В ту ночь Фаррагат плохо спал и проснулся совершенно разбитым. Петух Номер Два принес ему овсяной каши и кофе, но Фаррагат никак не мог оторвать взгляда от часов. Если в девять ему не принесут метадон, он начнет медленно умирать. Смерть не будет такой быстрой и внезапной, как на электрическом стуле или в петле. Без пяти девять он стал кричать Тайни:
— Мне нужна доза, дайте мою дозу, пустите меня в госпиталь — мне дадут дозу!
— Погоди, ему нужно сначала обойти камеры, — отозвался Тони. — А потом уже он начнет разносить наркоту.
— Может, он никогда не начнет ее разносить, — пробормотал Фаррагат.

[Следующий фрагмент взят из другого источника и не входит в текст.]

-- ==== Sys2Proof/Machine/Path.lean ====
section
/-! DEFINITION. The path of one command (R20 to R25, R69 to R74, R77, R105, R108, R109, R115, R121, R131, R226 to R228,
R464, R465): from the slot fetch to the end of the command on its channel. -/

namespace Sys2Proof.Machine

/-- Whether a hive's queues fetch and dispatch (R55, R203). -/
def hiveRuns (s : State) (h : Nat) : Bool :=
  (hiveAt s h).state == .active || (hiveAt s h).state == .resizing || (hiveAt s h).state == .migrating

/-! ## Fetch -/

/-- R464: the bounds of a queue and of the block. A RUNNING queue that holds none has a place of its own, which the others
leave free; one that comes to run while all are taken has the next that falls free (log 75). -/
def fetchRoom (s : State) (q : Nat) : Bool :=
  let mine (k : Nat) : Nat := (s.qm.cmds.filter (fun x => x.q == k)).length
  let kept := ((queuesWhere s (fun x => x.state == .running)).filter (fun k => k != q && mine k == 0)).length
  decide (mine q < Config.fetchedPerQueue) &&
    decide (s.qm.cmds.length + (if mine q = 0 then 0 else kept) < Config.fetchedInBlock)

/-- The device virtual address of a slot. -/
def slotVa (x : Queue) (idx : Nat) : Nat := uaAdd x.ringBase (idx % 2 ^ x.ringLog2 * 64)

/-- R69, R231, R235: the read of a slot in a host ring leaves, once its page has a translation. -/
def issueSlotRead (s : State) (q idx : Nat) : State :=
  let x := queueAt s q
  let va := slotVa x idx
  match pinnedEntry s x.ctx va .rd (.pre q idx) with
  | (t, .ok e) =>
    if e.host && hostRoom t then
      match hostSend t e va .rd (.pre q idx) with
      | (u, some a) =>
        (emit u (.hostRead u.hp.nextId (ctxAt s x.ctx).pasid a.1 64 a.2 .read)).onHp (fun h =>
          { h with reads := h.reads ++ [{ id := h.nextId, who := .pre q idx, va := va, len := 64, access := .read }],
                   nextId := h.nextId + 1 })
      | (u, none) => u
    else t
  | (_, .error _) => s

/-- R18, R20, R69, R464: the next slot's read leaves, charged to the queue's label, once the stream clock runs, which it
demands. A host ring is read over PCIe. -/
def execSlotFetch (q : Nat) (s : State) : Host.Outcome State Fault Refusal :=
  let x := queueAt s q
  let hive := (ctxAt s x.ctx).hive
  taken (x.state == .running && x.fetch != x.tail && fetchRoom s q && hiveRuns s hive) s
    (let t := setQueue (charge s x.label 128) q (fun y => { y with fetch := idxAdd y.fetch 1 })
     let t := t.onQm (fun m => { m with cmds := m.cmds ++
       [{ q := q, idx := x.fetch, ctx := x.ctx, stage := .reading, words := [], owed := [], hostDone := 0 }] })
     inStream s (issueSlotRead t q x.fetch))

/-- R20, R105, R108, R128: the words of a slot are in its buffer and are decoded. -/
def fetched (s : State) (q idx : Nat) (words : List Word) : State :=
  let t := setCmd s q idx (fun k => { k with words := words, owed := owedOf words, stage := .fetched })
  match firstBad true (q == 0) words with
  | some (w, st) => discard t q idx st w
  | none => t

/-- R465: the read of a slot in device memory: its words, or the status that ends the command; none in a host ring, and while
its line must wait. -/
def readSlot (s : State) (q idx : Nat) : State × Except Status (Option (List Word)) :=
  let x := queueAt s q
  let va := slotVa x idx
  let hive := (ctxAt s x.ctx).hive
  match pinnedEntry s x.ctx va .rd (.pre q idx) with
  | (t, .error st) => (t, .error st)
  | (t, .ok e) =>
    if e.host then (t, .ok none)
    else
      let pa := e.frame + va % 2 ^ e.sizeLog2
      let refused := logErr t { cls := 4, status := Status.rights.code, hive := hive, ugroup := 1, cause := 6,
                                ctx := x.ctx, paddr := pa }
      if paChip pa ≠ chipId s then (refused, .error .rights)
      else
        match combFor t hive (paLocal pa) with
        | none => (refused, .error .rights)
        | some k =>
          if mustWait t k.keySel (paLocal (lineOf pa)) none then (t, .ok none)
          else if k.locRd then
            let d := homeRead t hive k.keySel (paLocal (lineOf pa)) (levelOf s x.label)
            (d.1, if d.2.1 = .ok then .ok (some (wordsOf 8 (d.2.2.drop (pa - lineOf pa)))) else .error d.2.1)
          else (refused, .error .rights)

/-- R20, R465: a slot has been read: FETCHED, or ended. A slot of a host ring is here once its read has completed. -/
def execSlotReadDone (q idx : Nat) (s : State) : Host.Outcome State Fault Refusal :=
  let r : Requester := .pre q idx
  let out := s.hp.reads.any (fun x => x.who == r) || s.xl.atsReqs.any (fun a => a.wants.any (fun w => w.r == r))
  match cmdAt s q idx with
  | none => .next s
  | some k =>
    taken (k.stage == .reading && !out) s
      (if k.words ≠ [] then fetched s q idx k.words
       else
         match readSlot s q idx with
         | (t, .ok (some ws)) => fetched t q idx ws
         | (t, .ok none) => issueSlotRead t q idx
         | (t, .error st) => progress (discard t q idx st 0))

/-! ## Static spans -/

/-- R131: a static span: what its accesses need, and its parts in element order. -/
structure Span where
  need : Need
  acc : Access
  parts : List (Nat × Nat)

/-- The parts of a tile in device memory: one for each row of dimension 0. -/
def tileParts (t : List Word) (pair : Bool) : List (Nat × Nat) :=
  match Tile.ofWords t pair with
  | .error _ => []
  | .ok t =>
    if t.spad then []
    else
      let n := (if t.fmt.block then nth t.ext 0 1 / 32 else nth t.ext 0 1) * t.fmt.size
      (indices (t.ext.drop 1)).map (fun ix => (t.addr (0 :: ix), n))

/-- The spans of one word of the prefix. -/
def spansOf (ch : Channel) (o : Zop) : List Span :=
  let rd (p : List (Nat × Nat)) : Span := { need := .rd, acc := .read, parts := p }
  let wr (p : List (Nat × Nat)) : Span := { need := .wr, acc := .write, parts := p }
  let at1 (r : Nat) : Nat := (ch.greg r).toNat % 2 ^ 57
  match o with
  | .span d x l =>
    let dst := ch.src d % 2 ^ 57
    let src := ch.src x % 2 ^ 57
    let n := ch.src l
    if n = 0 ∨ 2 ^ 40 < n ∨ (dst + 2 ^ 57 - src) % 2 ^ 57 < n ∨ (src + 2 ^ 57 - dst) % 2 ^ 57 < n then []
    else [rd [(src, n)], wr [(dst, n)]]
  | .moveT td ts _ => [rd (tileParts (ch.treg ts) true), wr (tileParts (ch.treg td) true)]
  | .fillTile td _ => [wr (tileParts (ch.treg td) true)]
  | .fillSpan _ ga gl =>
    let n := (ch.greg gl).toNat
    if n = 0 ∨ 2 ^ 40 < n then [] else [wr [(at1 ga, n)]]
  | .convert td ts _ _ => [rd (tileParts (ch.treg ts) false), wr (tileParts (ch.treg td) false)]
  | .reduce td ts _ acc _ _ =>
    [rd (tileParts (ch.treg ts) false), { need := .atom, acc := .atomic, parts := tileParts (ch.treg td) (acc == 14) }]
  | .reduceCvt td ts _ _ _ _ =>
    [rd (tileParts (ch.treg ts) false), { need := .atom, acc := .atomic, parts := tileParts (ch.treg td) false }]
  | .stG _ ga off => [wr [(addVa (ch.greg ga).toNat off, 8)]]
  | .cap a _ => [wr [(ch.src a % 2 ^ 57, 8)]]
  | .gather gi _ gn _ go iw8 _ row =>
    let n := (ch.greg gn).toNat
    if n = 0 ∨ 2 ^ 24 < n then [] else [rd [(at1 gi, n * if iw8 then 8 else 4)], wr [(at1 go, n * row)]]
  | .scatter gi _ gn _ go iw8 _ _ row =>
    let n := (ch.greg gn).toNat
    if n = 0 ∨ 2 ^ 24 < n then [] else [rd [(at1 gi, n * if iw8 then 8 else 4)], rd [(at1 go, n * row)]]
  | _ => []

/-- R131: whether a word ends the prefix. -/
def endsPrefix (w : Nat) (o : Zop) : Bool :=
  zPred w != 0 || zPneg w ||
    match o with
    | .br _ => true
    | .loop _ _ => true
    | .call _ => true
    | .wait _ _ _ _ _ => true
    | .ldG _ _ _ _ => true
    | .launchAny _ _ _ _ _ => true
    | .launchList _ _ _ _ _ => true
    | .launchQuery _ => true
    | .atom _ _ _ rv _ _ _ _ _ => rv
    | _ => false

Он сел на койку, закрыл глаза и попытался отвлечься от мыслей о метадоне. Ему это удалось, но всего на пару минут. Тогда он проревел:
— Ради Бога, принесите мне дозу!
Тайни продолжал возиться с бумагами, но Фаррагат его почти не видел. Остальные заключенные, которые не пошли в мастерские, с интересом наблюдали за происходящим. Камеры пустовали — кроме тех, где сидели Фаррагат и Рогоносец. К Тайни подошли Чисхолм, замдиректора тюрьмы и еще два придурка.
— Я слышал, сегодня здесь будет представление, — сказал он.
— Да, — ответил Тайни, — но я тут ни при чем. — Он даже не поднял головы от своих бумажек. — Садитесь за любой пустой стол. Представление вот-вот начнется.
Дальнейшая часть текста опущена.